SUPPLIED MATERIAL section start
/-- 2^x for a non-zero finite x (R315). -/
def ex2Round (s : Bool) (m : Nat) (e : Int) : Nat × W32 :=
  let mag : Int := (Nat.log2 m : Int) + e
  if 8 ≤ mag then (if s then fmt32.round 0 false 1 (-400) else fmt32.round 0 false 1 400)
  else
    -- x = n + fm / 2^fk, n the floor
    let fk := (-e).toNat
    let x : Int := if s then -((m : Int) * (2 ^ e.toNat : Nat)) else (m : Int) * (2 ^ e.toNat : Nat)
    let n : Int := x / (2 ^ fk : Nat)
    let fm := (x % (2 ^ fk : Nat)).toNat
    if fm = 0 then fmt32.round 0 false 1 n
    else
      let bounds (P : Nat) : Nat × Nat := let v := exp2Fix P fm fk; (v, v + 8 * P + 32)
      let rec go : Nat → Nat → Nat × W32
        | 0, P => fmt32.round 0 false (2 * (bounds P).1 + 1) (n - P - 1)
        | c + 1, P =>
          let a := fmt32.round 0 false (2 * (bounds P).1 + 1) (n - P - 1)
          let b := fmt32.round 0 false (2 * (bounds P).2 + 1) (n - P - 1)
          if a = b && 2 ^ P < (bounds P).1 then a else go c (2 * P)
      go 4 64

/-- log2 x for a positive finite x that is no power of two (R315). -/
def lg2Round (m : Nat) (e : Int) : Nat × W32 :=
  let l := Nat.log2 m
  refine (fun P =>
    let a := lnFix P m (2 ^ l)
    let ln2 := ln2Fix P
    let lo : Int := (a * 2 ^ P / (ln2 + P + 4) : Nat)
    let hi : Int := ((a + 8 * P + 32) * 2 ^ P / ln2 + 1 : Nat)
    let n : Int := ((l : Int) + e) * (2 ^ P : Nat)
    (n + lo, n + hi)) 4 128

/-- sin (or cos) of a non-zero finite x in radians (R76, R315). -/
def sincosRound (cosine : Bool) (s : Bool) (m : Nat) (e : Int) : Nat × W32 :=
  refine (fun P =>
    let Q := P + 160
    -- x and π/2 at 2^-Q; k quadrants and the remainder r, floor
    let x : Nat := m * 2 ^ ((Q : Int) + e).toNat / 2 ^ (-((Q : Int) + e)).toNat
    let half : Nat := (piFix Q).toNat / 2
    let k := x / half
    let err := (k + 1) * (64 * Q + 256)
    let r := x % half / 2 ^ 160
    let rerr := err / 2 ^ 160 + 2
    let useCos := (k % 2 == 1) != cosine
    let r2 := r * r / 2 ^ P
    let v := if useCos then sincosTerms P r2 P 0 1 (2 ^ P) else sincosTerms P r2 P 1 1 r
    let slack : Int := (4 * P + 16 + 2 * rerr : Nat)
    let negative := (if cosine then (k + 1) % 4 ≥ 2 else k % 4 ≥ 2) != (s && !cosine)
    if negative then (-(v + slack), -(v - slack)) else (v - slack, v + slack)) 4 256

/-- The special functions of R315 on one lane. -/
def sfu1 (fn : Nat) (ftz : Bool) (x : Nat) : Nat × W32 :=
  let f := fmt32
  let x := f.flushSrc ftz x
  f.flushRes ftz <| match f.decode x with
  | .nan g => (f.nan, nvIf g)
  | .inf s => match fn with
    | 0 => (f.zero s, 0)
    | 1 => if s then (f.nan, flNV) else (f.zero false, 0)
    | 2 => if s then (f.zero false, 0) else (f.inf false, 0)
    | 3 => if s then (f.nan, flNV) else (f.inf false, 0)
    | _ => (f.nan, flNV)
  | .fin s m e =>
    if m = 0 then match fn with
      | 0 => (f.inf s, 0)
      | 1 => (f.inf s, 0)
      | 2 => (0x3F800000, 0)
      | 3 => (f.inf true, 0)
      | 4 => (f.zero s, 0)
      | _ => (0x3F800000, 0)
    else match fn with
      | 0 => rcpRound s m e
      | 1 => if s then (f.nan, flNV) else rsqRound m e
      | 2 => ex2Round s m e
      | 3 =>
        if s then (f.nan, flNV)
        else if m = 2 ^ Nat.log2 m then f.round 0 ((Nat.log2 m : Int) + e < 0) ((Nat.log2 m : Int) + e).natAbs 0
        else lg2Round m e
      | 4 => sincosRound false s m e
      | _ => sincosRound true s m e

end Sys2Proof
end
SUPPLIED MATERIAL section end
YOUR TASK:
Print each of the lines above again, unchanged.

OUTPUT BELOW:
/-- 2^x for a non-zero finite x (R315). -/
def ex2Round (s : Bool) (m : Nat) (e : Int) : Nat × W32 :=
  let mag : Int := (Nat.log2 m : Int) + e
  if 8 ≤ mag then (if s then fmt32.round 0 false 1 (-400) else fmt32.round 0 false 1 400)
  else
    -- x = n + fm / 2^fk, n the floor
    let fk := (-e).toNat
    let x : Int := if s then -((m : Int) * (2 ^ e.toNat : Nat)) else (m : Int) * (2 ^ e.toNat : Nat)
    let n : Int := x / (2 ^ fk : Nat)
    let fm := (x % (2 ^ fk : Nat)).toNat
    if fm = 0 then fmt32.round 0 false 1 n
    else
      let bounds (P : Nat) : Nat × Nat := let v := exp2Fix P fm fk; (v, v + 8 * P + 32)
      let rec go : Nat → Nat → Nat × W32
        | 0, P => fmt32.round 0 false (2 * (bounds P).1 + 1) (n - P - 1)
        | c + 1, P =>
          let a := fmt32.round 0 false (2 * (bounds P).1 + 1) (n - P - 1)
          let b := fmt32.round 0 false (2 * (bounds P).2 + 1) (n - P - 1)
          if a = b && 2 ^ P < (bounds P).1 then a else go c (2 * P)
      go 4 64

/-- log2 x for a positive finite x that is no power of two (R315). -/
def lg2Round (m : Nat) (e : Int) : Nat × W32 :=
  let l := Nat.log2 m
  refine (fun P =>
    let a := lnFix P m (2 ^ l)
    let ln2 := ln2Fix P
    let lo : Int := (a * 2 ^ P / (ln2 + P + 4) : Nat)
    let hi : Int := ((a + 8 * P + 32) * 2 ^ P / ln2 + 1 : Nat)
    let n : Int := ((l : Int) + e) * (2 ^ P : Nat)
    (n + lo, n + hi)) 4 128

/-- sin (or cos) of a non-zero finite x in radians (R76, R315). -/
def sincosRound (cosine : Bool) (s : Bool) (m : Nat) (e : Int) : Nat × W32 :=
  refine (fun P =>
    let Q := P + 160
    -- x and π/2 at 2^-Q; k quadrants and the remainder r, floor
    let x : Nat := m * 2 ^ ((Q : Int) + e).toNat / 2 ^ (-((Q : Int) + e)).toNat
    let half : Nat := (piFix Q).toNat / 2
    let k := x / half
    let err := (k + 1) * (64 * Q + 256)
    let r := x % half / 2 ^ 160
    let rerr := err / 2 ^ 160 + 2
    let useCos := (k % 2 == 1) != cosine
    let r2 := r * r / 2 ^ P
    let v := if useCos then sincosTerms P r2 P 0 1 (2 ^ P) else sincosTerms P r2 P 1 1 r
    let slack : Int := (4 * P + 16 + 2 * rerr : Nat)
    let negative := (if cosine then (k + 1) % 4 ≥ 2 else k % 4 ≥ 2) != (s && !cosine)
    if negative then (-(v + slack), -(v - slack)) else (v - slack, v + slack)) 4 256

/-- The special functions of R315 on one lane. -/
def sfu1 (fn : Nat) (ftz : Bool) (x : Nat) : Nat × W32 :=
  let f := fmt32
  let x := f.flushSrc ftz x
  f.flushRes ftz <| match f.decode x with
  | .nan g => (f.nan, nvIf g)
  | .inf s => match fn with
    | 0 => (f.zero s, 0)
    | 1 => if s then (f.nan, flNV) else (f.zero false, 0)
    | 2 => if s then (f.zero false, 0) else (f.inf false, 0)
    | 3 => if s then (f.nan, flNV) else (f.inf false, 0)
    | _ => (f.nan, flNV)
  | .fin s m e =>
    if m = 0 then match fn with
      | 0 => (f.inf s, 0)
      | 1 => (f.inf s, 0)
      | 2 => (0x3F800000, 0)
      | 3 => (f.inf true, 0)
      | 4 => (f.zero s, 0)
      | _ => (0x3F800000, 0)
    else match fn with
      | 0 => rcpRound s m e
      | 1 => if s then (f.nan, flNV) else rsqRound m e
      | 2 => ex2Round s m e
      | 3 =>
        if s then (f.nan, flNV)
        else if m = 2 ^ Nat.log2 m then f.round 0 ((Nat.log2 m : Int) + e < 0) ((Nat.log2 m : Int) + e).natAbs 0
        else lg2Round m e
      | 4 => sincosRound false s m e
      | _ => sincosRound true s m e

end Sys2Proof
end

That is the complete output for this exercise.